Segment Open

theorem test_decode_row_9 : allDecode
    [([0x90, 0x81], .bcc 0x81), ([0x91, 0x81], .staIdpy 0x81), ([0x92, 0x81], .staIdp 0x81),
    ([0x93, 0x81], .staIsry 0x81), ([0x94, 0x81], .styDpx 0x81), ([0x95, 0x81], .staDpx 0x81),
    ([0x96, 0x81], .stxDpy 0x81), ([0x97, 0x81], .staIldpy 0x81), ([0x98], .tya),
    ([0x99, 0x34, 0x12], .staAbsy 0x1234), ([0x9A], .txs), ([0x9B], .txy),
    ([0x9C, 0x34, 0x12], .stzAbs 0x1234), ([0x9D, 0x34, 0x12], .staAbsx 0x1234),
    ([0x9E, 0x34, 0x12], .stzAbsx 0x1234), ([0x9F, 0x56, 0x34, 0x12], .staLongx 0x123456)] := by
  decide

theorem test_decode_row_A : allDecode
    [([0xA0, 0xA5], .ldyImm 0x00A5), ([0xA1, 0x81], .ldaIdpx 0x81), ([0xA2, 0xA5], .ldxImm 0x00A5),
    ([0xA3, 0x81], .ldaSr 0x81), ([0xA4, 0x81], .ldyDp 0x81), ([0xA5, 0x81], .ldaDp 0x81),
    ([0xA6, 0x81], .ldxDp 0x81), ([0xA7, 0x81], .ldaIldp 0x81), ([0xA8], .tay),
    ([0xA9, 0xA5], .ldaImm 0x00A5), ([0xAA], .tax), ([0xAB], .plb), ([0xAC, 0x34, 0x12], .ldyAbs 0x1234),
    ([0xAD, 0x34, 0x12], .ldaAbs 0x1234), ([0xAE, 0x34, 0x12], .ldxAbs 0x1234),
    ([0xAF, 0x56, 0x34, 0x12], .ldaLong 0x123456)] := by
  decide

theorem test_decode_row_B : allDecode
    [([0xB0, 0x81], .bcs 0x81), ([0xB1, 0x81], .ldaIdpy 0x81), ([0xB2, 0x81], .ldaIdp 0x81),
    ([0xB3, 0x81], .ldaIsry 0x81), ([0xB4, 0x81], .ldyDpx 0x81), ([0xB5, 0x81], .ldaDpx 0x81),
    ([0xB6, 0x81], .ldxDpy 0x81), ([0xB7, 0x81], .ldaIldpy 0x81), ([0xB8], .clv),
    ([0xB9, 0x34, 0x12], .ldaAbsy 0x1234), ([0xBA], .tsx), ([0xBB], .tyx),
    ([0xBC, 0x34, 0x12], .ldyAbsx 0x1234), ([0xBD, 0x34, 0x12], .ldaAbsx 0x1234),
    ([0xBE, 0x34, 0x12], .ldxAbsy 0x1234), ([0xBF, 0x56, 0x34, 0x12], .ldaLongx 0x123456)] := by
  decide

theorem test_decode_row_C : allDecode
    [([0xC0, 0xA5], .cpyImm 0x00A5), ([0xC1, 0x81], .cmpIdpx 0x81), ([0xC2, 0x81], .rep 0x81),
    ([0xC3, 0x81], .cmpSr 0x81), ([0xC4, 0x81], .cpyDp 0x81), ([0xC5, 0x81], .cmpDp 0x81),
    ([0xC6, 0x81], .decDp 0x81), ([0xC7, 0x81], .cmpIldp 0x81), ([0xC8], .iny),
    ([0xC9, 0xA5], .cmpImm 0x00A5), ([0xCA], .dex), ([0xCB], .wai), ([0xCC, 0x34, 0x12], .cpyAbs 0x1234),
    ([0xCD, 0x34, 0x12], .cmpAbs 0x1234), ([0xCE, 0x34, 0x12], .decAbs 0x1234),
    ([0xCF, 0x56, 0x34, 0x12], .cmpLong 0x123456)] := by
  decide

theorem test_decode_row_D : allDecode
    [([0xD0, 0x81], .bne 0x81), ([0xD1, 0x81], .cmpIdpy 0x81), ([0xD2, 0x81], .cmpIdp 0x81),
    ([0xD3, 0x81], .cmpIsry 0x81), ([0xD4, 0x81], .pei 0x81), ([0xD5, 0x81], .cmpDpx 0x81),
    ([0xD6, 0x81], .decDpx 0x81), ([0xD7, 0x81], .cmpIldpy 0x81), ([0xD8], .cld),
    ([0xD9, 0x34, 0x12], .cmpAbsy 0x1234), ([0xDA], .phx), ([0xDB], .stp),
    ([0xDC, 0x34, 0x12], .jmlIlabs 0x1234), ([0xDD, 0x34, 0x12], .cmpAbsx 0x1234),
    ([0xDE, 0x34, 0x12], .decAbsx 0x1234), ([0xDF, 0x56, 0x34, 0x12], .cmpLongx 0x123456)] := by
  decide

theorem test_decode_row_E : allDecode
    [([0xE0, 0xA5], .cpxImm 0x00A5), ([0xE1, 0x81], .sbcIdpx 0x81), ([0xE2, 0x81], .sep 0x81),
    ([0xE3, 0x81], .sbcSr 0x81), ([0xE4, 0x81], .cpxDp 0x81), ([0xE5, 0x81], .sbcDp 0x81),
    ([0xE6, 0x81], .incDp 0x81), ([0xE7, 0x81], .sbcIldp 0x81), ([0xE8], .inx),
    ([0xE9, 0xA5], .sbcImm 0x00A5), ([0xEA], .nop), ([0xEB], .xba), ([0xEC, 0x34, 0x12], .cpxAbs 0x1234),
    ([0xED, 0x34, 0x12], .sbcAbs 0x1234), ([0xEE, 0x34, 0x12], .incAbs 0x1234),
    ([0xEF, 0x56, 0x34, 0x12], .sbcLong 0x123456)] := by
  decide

Segment Closed
Segment Open

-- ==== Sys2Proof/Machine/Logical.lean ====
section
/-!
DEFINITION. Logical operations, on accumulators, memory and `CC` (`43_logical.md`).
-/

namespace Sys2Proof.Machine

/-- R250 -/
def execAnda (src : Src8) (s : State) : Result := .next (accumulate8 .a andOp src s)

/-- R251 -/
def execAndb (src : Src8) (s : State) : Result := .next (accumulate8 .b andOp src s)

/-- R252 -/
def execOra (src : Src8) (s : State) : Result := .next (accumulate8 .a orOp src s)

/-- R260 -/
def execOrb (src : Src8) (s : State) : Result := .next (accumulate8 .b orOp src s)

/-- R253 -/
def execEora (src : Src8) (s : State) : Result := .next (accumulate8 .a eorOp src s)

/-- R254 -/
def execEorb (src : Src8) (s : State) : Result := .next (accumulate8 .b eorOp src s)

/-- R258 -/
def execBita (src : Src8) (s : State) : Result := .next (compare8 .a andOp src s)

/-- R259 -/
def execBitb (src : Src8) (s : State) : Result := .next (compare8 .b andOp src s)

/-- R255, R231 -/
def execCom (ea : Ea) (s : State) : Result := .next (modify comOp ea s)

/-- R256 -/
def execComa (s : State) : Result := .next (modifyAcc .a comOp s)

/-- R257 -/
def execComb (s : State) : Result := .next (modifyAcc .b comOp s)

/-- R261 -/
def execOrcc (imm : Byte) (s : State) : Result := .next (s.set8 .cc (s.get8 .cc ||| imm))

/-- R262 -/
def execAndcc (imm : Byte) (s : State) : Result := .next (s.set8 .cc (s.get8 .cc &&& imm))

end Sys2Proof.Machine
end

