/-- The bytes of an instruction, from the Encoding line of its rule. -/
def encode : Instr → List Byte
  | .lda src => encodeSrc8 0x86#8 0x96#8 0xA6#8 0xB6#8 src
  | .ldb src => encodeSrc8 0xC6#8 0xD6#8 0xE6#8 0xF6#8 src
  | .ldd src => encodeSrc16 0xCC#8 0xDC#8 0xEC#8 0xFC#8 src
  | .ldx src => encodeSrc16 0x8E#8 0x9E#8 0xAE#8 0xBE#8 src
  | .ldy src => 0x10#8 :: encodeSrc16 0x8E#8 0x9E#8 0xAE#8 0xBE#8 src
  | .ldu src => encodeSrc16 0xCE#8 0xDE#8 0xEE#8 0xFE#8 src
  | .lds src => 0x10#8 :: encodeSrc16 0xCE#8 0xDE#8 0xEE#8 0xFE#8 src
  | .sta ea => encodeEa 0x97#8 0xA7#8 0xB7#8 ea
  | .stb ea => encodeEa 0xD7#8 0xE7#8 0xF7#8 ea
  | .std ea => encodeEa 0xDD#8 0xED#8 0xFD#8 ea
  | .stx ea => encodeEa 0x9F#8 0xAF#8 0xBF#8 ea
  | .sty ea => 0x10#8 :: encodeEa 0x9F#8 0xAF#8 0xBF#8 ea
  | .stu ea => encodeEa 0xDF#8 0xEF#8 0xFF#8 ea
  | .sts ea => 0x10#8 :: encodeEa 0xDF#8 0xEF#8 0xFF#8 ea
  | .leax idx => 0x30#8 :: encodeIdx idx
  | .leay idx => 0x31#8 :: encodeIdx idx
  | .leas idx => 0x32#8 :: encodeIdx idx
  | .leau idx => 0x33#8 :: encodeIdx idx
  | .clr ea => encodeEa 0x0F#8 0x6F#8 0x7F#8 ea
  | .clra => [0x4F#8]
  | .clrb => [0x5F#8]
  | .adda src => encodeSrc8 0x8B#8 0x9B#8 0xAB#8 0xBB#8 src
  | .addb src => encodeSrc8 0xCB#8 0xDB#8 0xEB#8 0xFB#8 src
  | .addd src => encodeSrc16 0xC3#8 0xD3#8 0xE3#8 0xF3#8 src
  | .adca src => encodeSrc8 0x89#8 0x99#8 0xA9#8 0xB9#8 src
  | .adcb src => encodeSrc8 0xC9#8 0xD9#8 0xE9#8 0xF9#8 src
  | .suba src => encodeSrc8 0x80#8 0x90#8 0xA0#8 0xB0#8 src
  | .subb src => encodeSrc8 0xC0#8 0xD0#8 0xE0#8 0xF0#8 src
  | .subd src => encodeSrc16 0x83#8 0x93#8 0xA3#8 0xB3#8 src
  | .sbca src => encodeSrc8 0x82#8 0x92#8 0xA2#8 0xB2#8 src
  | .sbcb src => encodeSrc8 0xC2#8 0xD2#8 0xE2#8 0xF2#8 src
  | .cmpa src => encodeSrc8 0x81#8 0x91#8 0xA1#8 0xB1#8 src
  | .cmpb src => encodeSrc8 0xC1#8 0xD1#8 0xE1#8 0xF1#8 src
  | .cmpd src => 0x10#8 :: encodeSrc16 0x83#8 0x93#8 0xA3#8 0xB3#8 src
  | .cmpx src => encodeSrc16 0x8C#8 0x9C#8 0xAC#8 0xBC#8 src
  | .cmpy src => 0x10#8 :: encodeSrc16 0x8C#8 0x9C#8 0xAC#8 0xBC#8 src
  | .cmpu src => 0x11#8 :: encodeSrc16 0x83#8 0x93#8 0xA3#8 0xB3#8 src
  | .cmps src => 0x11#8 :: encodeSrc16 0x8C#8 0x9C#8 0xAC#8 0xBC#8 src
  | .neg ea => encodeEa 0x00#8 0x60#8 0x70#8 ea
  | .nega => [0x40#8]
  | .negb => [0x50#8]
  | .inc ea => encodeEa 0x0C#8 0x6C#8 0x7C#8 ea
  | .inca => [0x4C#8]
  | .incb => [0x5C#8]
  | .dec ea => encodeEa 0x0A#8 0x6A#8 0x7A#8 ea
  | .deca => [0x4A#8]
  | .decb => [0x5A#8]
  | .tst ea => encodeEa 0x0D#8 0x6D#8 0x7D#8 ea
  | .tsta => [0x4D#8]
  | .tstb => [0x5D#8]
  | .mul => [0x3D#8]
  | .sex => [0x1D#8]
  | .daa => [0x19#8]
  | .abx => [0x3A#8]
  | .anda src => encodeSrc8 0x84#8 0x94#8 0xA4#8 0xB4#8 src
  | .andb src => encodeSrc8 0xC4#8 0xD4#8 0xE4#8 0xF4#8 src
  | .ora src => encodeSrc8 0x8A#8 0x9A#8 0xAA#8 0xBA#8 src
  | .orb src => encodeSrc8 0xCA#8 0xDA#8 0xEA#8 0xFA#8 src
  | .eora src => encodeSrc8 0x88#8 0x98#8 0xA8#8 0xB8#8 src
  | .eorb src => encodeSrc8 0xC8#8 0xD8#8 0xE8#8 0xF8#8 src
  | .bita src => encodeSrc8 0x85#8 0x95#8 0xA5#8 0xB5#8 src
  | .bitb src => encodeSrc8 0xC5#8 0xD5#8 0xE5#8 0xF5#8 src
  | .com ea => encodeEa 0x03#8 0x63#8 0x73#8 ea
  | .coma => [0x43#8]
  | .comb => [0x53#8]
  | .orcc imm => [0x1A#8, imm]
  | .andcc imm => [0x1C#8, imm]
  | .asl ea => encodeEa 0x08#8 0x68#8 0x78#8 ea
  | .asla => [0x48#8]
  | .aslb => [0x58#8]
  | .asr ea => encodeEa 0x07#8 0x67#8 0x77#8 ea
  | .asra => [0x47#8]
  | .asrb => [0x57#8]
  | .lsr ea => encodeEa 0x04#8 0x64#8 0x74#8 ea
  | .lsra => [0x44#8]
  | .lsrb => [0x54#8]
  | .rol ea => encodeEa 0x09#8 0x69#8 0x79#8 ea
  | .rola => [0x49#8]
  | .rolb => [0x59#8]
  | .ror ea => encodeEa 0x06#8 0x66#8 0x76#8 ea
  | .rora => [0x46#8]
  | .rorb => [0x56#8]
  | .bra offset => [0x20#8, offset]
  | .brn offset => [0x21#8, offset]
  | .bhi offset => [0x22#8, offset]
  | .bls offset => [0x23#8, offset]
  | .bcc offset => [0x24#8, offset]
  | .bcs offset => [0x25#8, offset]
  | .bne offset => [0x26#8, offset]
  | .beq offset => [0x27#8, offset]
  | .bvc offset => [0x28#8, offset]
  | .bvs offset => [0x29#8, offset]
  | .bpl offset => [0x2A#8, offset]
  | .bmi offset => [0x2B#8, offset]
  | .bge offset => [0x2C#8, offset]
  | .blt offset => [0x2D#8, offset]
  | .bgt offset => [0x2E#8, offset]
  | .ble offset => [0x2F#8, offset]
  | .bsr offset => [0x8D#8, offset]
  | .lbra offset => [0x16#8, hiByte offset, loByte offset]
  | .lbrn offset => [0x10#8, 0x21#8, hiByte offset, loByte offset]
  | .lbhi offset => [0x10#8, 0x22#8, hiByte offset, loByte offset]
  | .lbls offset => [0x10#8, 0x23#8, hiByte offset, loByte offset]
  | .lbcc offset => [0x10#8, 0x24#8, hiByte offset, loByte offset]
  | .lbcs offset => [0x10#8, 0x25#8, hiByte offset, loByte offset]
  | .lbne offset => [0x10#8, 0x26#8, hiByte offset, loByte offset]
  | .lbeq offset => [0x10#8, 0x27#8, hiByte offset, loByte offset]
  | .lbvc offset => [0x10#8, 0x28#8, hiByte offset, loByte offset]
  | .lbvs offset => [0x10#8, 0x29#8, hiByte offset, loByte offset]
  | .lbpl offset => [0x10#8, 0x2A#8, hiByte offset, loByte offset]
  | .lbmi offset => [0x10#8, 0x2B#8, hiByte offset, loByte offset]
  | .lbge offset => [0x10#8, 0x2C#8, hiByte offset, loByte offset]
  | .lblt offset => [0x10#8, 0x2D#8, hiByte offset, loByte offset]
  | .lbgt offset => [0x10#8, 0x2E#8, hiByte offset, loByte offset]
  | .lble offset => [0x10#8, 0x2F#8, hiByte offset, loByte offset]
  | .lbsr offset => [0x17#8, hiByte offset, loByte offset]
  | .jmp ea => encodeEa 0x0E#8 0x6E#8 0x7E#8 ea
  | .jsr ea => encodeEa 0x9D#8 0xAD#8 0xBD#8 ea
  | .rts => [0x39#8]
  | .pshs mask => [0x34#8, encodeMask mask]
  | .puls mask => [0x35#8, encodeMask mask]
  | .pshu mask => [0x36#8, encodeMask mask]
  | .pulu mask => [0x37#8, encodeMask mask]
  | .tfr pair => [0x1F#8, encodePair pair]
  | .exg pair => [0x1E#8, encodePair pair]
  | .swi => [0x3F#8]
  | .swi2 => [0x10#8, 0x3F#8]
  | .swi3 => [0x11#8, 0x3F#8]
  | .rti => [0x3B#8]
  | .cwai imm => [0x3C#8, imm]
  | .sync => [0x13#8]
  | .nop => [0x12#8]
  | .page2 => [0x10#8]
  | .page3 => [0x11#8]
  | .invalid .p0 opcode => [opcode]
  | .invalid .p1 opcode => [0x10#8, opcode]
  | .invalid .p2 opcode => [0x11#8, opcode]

Segment Closed

(What you are asked to do)
Restate word for word the lines of the data above, starting at the line containing "def execCom (ea" and ending at the line containing "0xEC#8 0xFC#8 src", both included, and nothing more.

(Reply)
def execCom (ea : Ea) (s : State) : Result := .next (modify comOp ea s)

/-- R256 -/
def execComa (s : State) : Result := .next (modifyAcc .a comOp s)

/-- R257 -/
def execComb (s : State) : Result := .next (modifyAcc .b comOp s)

/-- R261 -/
def execOrcc (imm : Byte) (s : State) : Result := .next (s.set8 .cc (s.get8 .cc ||| imm))

/-- R262 -/
def execAndcc (imm : Byte) (s : State) : Result := .next (s.set8 .cc (s.get8 .cc &&& imm))

end Sys2Proof.Machine
end

/-- The bytes of an instruction, from the Encoding line of its rule. -/
def encode : Instr → List Byte
  | .lda src => encodeSrc8 0x86#8 0x96#8 0xA6#8 0xB6#8 src
  | .ldb src => encodeSrc8 0xC6#8 0xD6#8 0xE6#8 0xF6#8 src
  | .ldd src => encodeSrc16 0xCC#8 0xDC#8 0xEC#8 0xFC#8 src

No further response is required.